Rakoff (right), who has senior status in the Southern District of New York, is one of the judges in the patent pilot programme, which 14 district courts are taking part in.
In a short and witty speech, Rakoff’s message to patent litigators was clear: too many of you do not use clear English words in litigation, or use them confusingly. This is particularly a problem in jury trials, but also affects judges and other parties in court.
As examples, he pointed to the use of terms such as ‘reads on’ (“Even patent lawyers don’t use this term consistently!”) and ‘teach away’. Further barbs were aimed at ‘prosecution history’ and ‘file wrapper’.
“What is added by these obscure terms?” asked Rakoff, pointing out that they were “gibberish” to jurors. What’s worse, he added, is that in many cases these are not technical terms but everyday English words that sound ordinary, but are being invested with meanings beyond their normal use.

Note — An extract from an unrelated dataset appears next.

-- ==== Sys2Proof/Machine/Dispatch.lean ====
section
/-! DEFINITION. The meaning of every row of spec/opcode_table.json: one arm for each. -/

namespace Sys2Proof.Machine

Rakoff’s advice (“simplify without being simplistic”) reminded me of George Orwell’s classic essay Politics and the English Language, published in 1946 (and conveniently available royalty-free). Orwell’s target was politicians rather than lawyers, but I would suggest his advice (such as “If you simplify your English, you are freed from the worst follies of orthodoxy”) is still valid today. Patent lawyers would be well advised to read his six tips on good writing or, if they have done so already, re-read them.

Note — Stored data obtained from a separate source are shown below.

-- ==== Sys2Proof/Certificates/Slice0/Obligations.lean ====
section
/-! DEFINITION. The statements about the model that are to be proved. -/

open Sys2Proof Sys2Proof.Machine

/-- R28, R46, R54: a step in which a path issues runs the instruction that the words at its PC value decode to, with the translations of the
fetch held by the TLBs; a fetch that finds no instruction traps. -/
def Obligations.StepRunsDecoded : Prop :=
  (∀ (s : State) (i : Issue) (w : Warp) (x : Instr) (ps : List Piece), s.issue = some i → s.warp? i.wk = some w → w.gang i.pc ≠ 0 →
    fetch s i w = .instr x ps → step s = exec x (s.setMem (cacheEntries s.mem (s.ctxOf w) ps)))
  ∧ (∀ (s : State) (i : Issue) (w : Warp) (ws : List Word) (ps : List Piece) (x : Instr), i.dict = none →
      fetchInstr s (s.ctxOf w) (bitsAt i.pc 0 60) = .ok ws ps → bitsAt i.pc 60 4 = 0 → decode ws = .ok x → counterBad x (s.wgOf w) = false →
        x.inRange (s.regsOf w) = true → fetch s i w = .instr x ps)
  ∧ (∀ (s : State) (i : Issue) (w : Warp) (d : DictCode) (x : Instr), i.dict = some d → decode [d.word] = .ok x → counterBad x (s.wgOf w) = false →
      x.inRange (s.regsOf w) = true → fetch s i w = .instr x [])
  ∧ ∀ (s : State) (i : Issue) (w : Warp) (c : Nat), s.issue = some i → s.warp? i.wk = some w → w.gang i.pc ≠ 0 → fetch s i w = .bad c →
      step s = trapGang (fetchGang s i w) s c 0 (w.gang i.pc)

/-- The words that the spec writes out for some statements decode to these instructions. -/
def Obligations.DecodesSpecWords : Prop :=
  decode [0x1851CA38] = .ok (.imulh { grd := 7, sw := false } 7 5 6)
  ∧ decode [0x1139, 0x00090403, 0x1] = .ok (.sarExt { grd := 7, sw := false } { len := .x3, d := 3, a := 4, b := 9, c := 0, sub := 1, scope := 0, mod := 0, lit := 0 })
  ∧ decode [0x06B9, 0x0404, 0x380B] = .ok (.shflXor { grd := 7, sw := false } { len := .x3, d := 4, a := 4, b := 0, c := 0, sub := 11, scope := 0, mod := 7, lit := 0 })
  ∧ decode [0x3EBA, 0x7, 0x1004] = .ok (.ppoint { grd := 7, sw := false } 0x100400000007)
  ∧ decode [0x3F39, 0x1D, 0] = .ok (.srd { grd := 7, sw := false } { len := .x3, d := 29, a := 0, b := 0, c := 0, sub := 0, scope := 0, mod := 0, lit := 0 })
  ∧ decode [0x3F39, 0x1006, 0] = .ok (.srd { grd := 7, sw := false } { len := .x3, d := 6, a := 16, b := 0, c := 0, sub := 0, scope := 0, mod := 0, lit := 0 })
  ∧ decode [0x3F39, 0, 3] = .ok (.pfdone { grd := 7, sw := false } { len := .x3, d := 0, a := 0, b := 0, c := 0, sub := 3, scope := 0, mod := 0, lit := 0 })
  ∧ decode [0x3CB9, 0x00041000, 0] = .ok (.launch { grd := 7, sw := false } { len := .x3, d := 0, a := 16, b := 4, c := 0, sub := 0, scope := 0, mod := 0, lit := 0 })
  ∧ decode [0x3C39, 0, 0x8001] = .ok (.cpyf { grd := 7, sw := false } { len := .x3, d := 0, a := 0, b := 0, c := 0, sub := 1, scope := 0, mod := 0x10, lit := 0 })

/-- R28, R29, R30, R33, R35, R38, R42, R54: decoding the words of a well-formed instruction, whatever words follow them, gives it back. -/
def Obligations.DecodeOfEncode : Prop :=
  ∀ i : Instr, i.wf = true → i.hdr.grd ≠ 15 → encode i ≠ [] → ∀ rest, decode (encode i ++ rest) = .ok i

/-- R28, R29, R54: what decodes is well formed, and its words are those that it was read from: no bit of them is dropped. -/
def Obligations.EncodeOfDecode : Prop :=
  ∀ (ws : List Word) (i : Instr), 5 ≤ ws.length → decode ws = .ok i →
    i.wf = true ∧ i.hdr.grd ≠ 15 ∧ encode i ≠ [] ∧ encode i = ws.take (encode i).length

/-- The device always goes on: a step in any state answers a next state. -/
def Obligations.StepNeverStops : Prop :=
  ∀ s : State, ∃ t, step s = .next t

/-- R238, R249: every step keeps the canonical form of memory: its bytes and the keys that wrote them. -/
def Obligations.MemoryStaysCanonical : Prop :=
  ∀ s t : State, s.mem.Ok → step s = .next t → t.mem.Ok

/-- R24, R27, R82, R320, R333, R344, R368: after power-up no context exists, every queue is disabled, no event has a number, the timestamp
is 0, every bucket is full, θ is 256, each cluster's last used core is 3, and memory has its canonical form. -/
def Obligations.ResetState : Prop :=
  let s := State.reset
  s.mem.Ok ∧ s.warps = [] ∧ s.wgs = [] ∧ s.hub.ctxs = [] ∧ s.hub.launches = [] ∧ s.time = 0 ∧ s.power.phase = .running
  ∧ (∀ q, (s.queueOf q).state = 2 ∧ (s.queueOf q).ctx = none) ∧ (∀ d, fgetD s.hub.seqs d 0 = 0)
  ∧ (∀ c, (s.coreOf c).energy = 46875000 ∧ (s.coreOf c).banks = []) ∧ (∀ d, fgetD s.hub.theta d 256 = 256) ∧ ∀ k, fgetD s.hub.lastCore k 3 = 3

/-- R130, R131: what the integer sums, differences and products write, in both their forms, wrapped or clamped with SAT; and that nothing
else changes. That an IADDC with pc = p7 adds a carry of 1 is the model's choice (log entry 12), against the closing sentence of R131. R130:
the smaller and the larger, signed or unsigned; the magnitude and the negation, of which only that of the most negative word does not fit,
and then saturates when asked to. R130, R132: the bitwise instructions and the counts of bits. R130, R132: bit by bit, what LOP3, BREV, POPC
and CLZ compute. -/
def Obligations.IntegerInstructions : Prop :=
  (
    ∀ (h : Hdr) (d a b : BitVec 6) (x : Ext),
    let clamp (y : Int) : Int := if x.bit 12 then max 0 (min (2 ^ 32 - 1) y) else max (-(2 ^ 31)) (min (2 ^ 31 - 1) y)
    let val (y : Word) : Int := if x.bit 12 then y.toNat else y.toInt
    let sum (f : Int → Int → Int) (e : Env) (l : Lane) : Effect :=
      let y := f (val (l.rd e 0 x.a.toNat)) (val (opB l e 2 x))
      if x.bit 11 then (Effect.word x.d.toNat (BitVec.ofInt 32 (clamp y))).flags (if clamp y = y then 0 else Flag.sat)
      else .word x.d.toNat (BitVec.ofInt 32 y)
    LaneRule (.iadd h d a b) h 1 (fun e l => .word d.toNat (l.rd e 0 a.toNat + l.rd e 2 b.toNat))
    ∧ LaneRule (.iaddExt h x) h x.words (sum fun a b => a + b)
    ∧ LaneRule (.isub h d a b) h 1 (fun e l => .word d.toNat (l.rd e 0 a.toNat - l.rd e 2 b.toNat))
    ∧ LaneRule (.isubExt h x) h x.words (sum fun a b => a - b)
    ∧ LaneRule (.iaddc h x) h x.words (fun e l =>
        let y := if x.bit 14 then ~~~(opB l e 2 x) else opB l e 2 x
        let t := (l.rd e 0 x.a.toNat).toNat + y.toNat + (if l.rdP e 6 x.c.toNat then 1 else 0)
        { v := [(x.d.toNat, BitVec.ofNat 32 t)], p := [(x.field 11 3, decide (2 ^ 32 ≤ t))] })
    ∧ LaneRule (.imul h d a b) h 1 (fun e l => .word d.toNat (l.rd e 0 a.toNat * l.rd e 2 b.toNat))
    ∧ LaneRule (.imulExt h x) h x.words (fun e l => .word x.d.toNat (l.rd e 0 x.a.toNat * opB l e 2 x))
    ∧ LaneRule (.imulh h d a b) h 1 (fun e l =>
        .word d.toNat (BitVec.ofInt 32 ((l.rd e 0 a.toNat).toInt * (l.rd e 2 b.toNat).toInt / 2 ^ 32)))
    ∧ LaneRule (.imulhExt h x) h x.words (fun e l =>
        let n (y : Word) : Int := if x.bit 11 then y.toNat else y.toInt
        .word x.d.toNat (BitVec.ofInt 32 (n (l.rd e 0 x.a.toNat) * n (opB l e 2 x) / 2 ^ 32)))
    ∧ LaneRule (.imad h x) h x.words (fun e l => .word x.d.toNat (l.rd e 0 x.a.toNat * opB l e 2 x + opC l e 4 x))
    ∧ LaneRule (.imadw h x) h x.words (fun e l =>
        let n (y : Word) : Int := if x.bit 11 then y.toNat else y.toInt
        .wide x.d.toNat (BitVec.ofInt 64 (n (l.rd e 0 x.a.toNat) * n (opB l e 2 x)) + opCW l e 4 x)))
  ∧ (
    ∀ (h : Hdr) (d a b : BitVec 6) (x : Ext),
    let val (y : Word) : Int := if x.bit 11 then y.toNat else y.toInt
    let sat (f : Int → Int) (e : Env) (l : Lane) : Effect :=
      let y := f (l.rd e 0 x.a.toNat).toInt
      if x.bit 11 then (Effect.word x.d.toNat (BitVec.ofInt 32 (min y (2 ^ 31 - 1)))).flags (if y = 2 ^ 31 then Flag.sat else 0)
      else .word x.d.toNat (BitVec.ofInt 32 y)
    LaneRule (.imin h d a b) h 1 (fun e l => .word d.toNat (BitVec.ofInt 32 (min (l.rd e 0 a.toNat).toInt (l.rd e 2 b.toNat).toInt)))
    ∧ LaneRule (.iminExt h x) h x.words (fun e l =>
        .word x.d.toNat (BitVec.ofInt 32 (min (val (l.rd e 0 x.a.toNat)) (val (opB l e 2 x)))))
    ∧ LaneRule (.imax h d a b) h 1 (fun e l => .word d.toNat (BitVec.ofInt 32 (max (l.rd e 0 a.toNat).toInt (l.rd e 2 b.toNat).toInt)))
    ∧ LaneRule (.imaxExt h x) h x.words (fun e l =>
        .word x.d.toNat (BitVec.ofInt 32 (max (val (l.rd e 0 x.a.toNat)) (val (opB l e 2 x)))))
    ∧ LaneRule (.iabs h d a) h 1 (fun e l => .word d.toNat (BitVec.ofInt 32 (l.rd e 0 a.toNat).toInt.natAbs))
    ∧ LaneRule (.iabsExt h x) h x.words (sat fun y => y.natAbs)
    ∧ LaneRule (.ineg h d a) h 1 (fun e l => .word d.toNat (- l.rd e 0 a.toNat))
    ∧ LaneRule (.inegExt h x) h x.words (sat fun y => -y))
  ∧ (
    ∀ (h : Hdr) (d a b : BitVec 6) (x : Ext),
    let two (f : Word → Word → Word) (e : Env) (l : Lane) : Effect := .word x.d.toNat (f (l.rd e 0 x.a.toNat) (opB l e 2 x))
    let twoBase (f : Word → Word → Word) (e : Env) (l : Lane) : Effect := .word d.toNat (f (l.rd e 0 a.toNat) (l.rd e 2 b.toNat))
    let one (f : Word → Word) (e : Env) (l : Lane) : Effect := .word x.d.toNat (f (l.rd e 0 x.a.toNat))
    let oneBase (f : Word → Word) (e : Env) (l : Lane) : Effect := .word d.toNat (f (l.rd e 0 a.toNat))
    LaneRule (.andBase h d a b) h 1 (twoBase fun a b => a &&& b) ∧ LaneRule (.andExt h x) h x.words (two fun a b => a &&& b)
    ∧ LaneRule (.orBase h d a b) h 1 (twoBase fun a b => a ||| b) ∧ LaneRule (.orExt h x) h x.words (two fun a b => a ||| b)
    ∧ LaneRule (.xorBase h d a b) h 1 (twoBase fun a b => a ^^^ b) ∧ LaneRule (.xorExt h x) h x.words (two fun a b => a ^^^ b)
    ∧ LaneRule (.notBase h d a) h 1 (oneBase fun a => ~~~a) ∧ LaneRule (.notExt h x) h x.words (one fun a => ~~~a)
    ∧ LaneRule (.popc h d a) h 1 (oneBase popWord) ∧ LaneRule (.popcExt h x) h x.words (one popWord)
    ∧ LaneRule (.clz h d a) h 1 (oneBase clzWord) ∧ LaneRule (.clzExt h x) h x.words (one clzWord)
    ∧ LaneRule (.brev h d a) h 1 (oneBase revWord) ∧ LaneRule (.brevExt h x) h x.words (one revWord)
    ∧ LaneRule (.lop3 h x) h x.words (fun e l =>
        .word x.d.toNat (lop3Word (x.field 11 8) (l.rd e 0 x.a.toNat) (opB l e 2 x) (opC l e 4 x))))
  ∧ (
    (∀ (tt : Nat) (a b c : Word) (i : Nat), i < 32 →
        bitAt (lop3Word tt a b c) i = tt.testBit ((bitAt a i).toNat + 2 * (bitAt b i).toNat + 4 * (bitAt c i).toNat))
    ∧ (∀ (a : Word) (i : Nat), i < 32 → bitAt (revWord a) i = bitAt a (31 - i))
    ∧ (∀ a : Word, (popWord a).toNat = ((List.range 32).filter fun i => bitAt a i).length)
    ∧ (∀ a : Word, a ≠ 0 → (clzWord a).toNat < 32 ∧ bitAt a (31 - (clzWord a).toNat) = true
        ∧ ∀ i, 31 - (clzWord a).toNat < i → bitAt a i = false)
    ∧ clzWord 0 = 32)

Litigators might respond that they are dealt a poor hand by patent drafters who – unencumbered by the discipline of court time and judicial interruptions – are guilty of inflicting some horrible crimes on clear English. No doubt. They might also argue that they are dealing with legal, technical subjects that are inherently complex. All the more reason, I say, to express yourself as clearly as possible.
The use of certain technical terms of course is a kind of shorthand, understood and repeated by patent professionals in industry, private practice and the PTO. But I understood Rakoff to argue that even if that is acceptable in those narrow communities, it should be avoided where non-specialists are concerned. That’s true in the courtroom. As we face more debates over the protection and enforcement of IP rights, it’s also imperative for wider public discussion.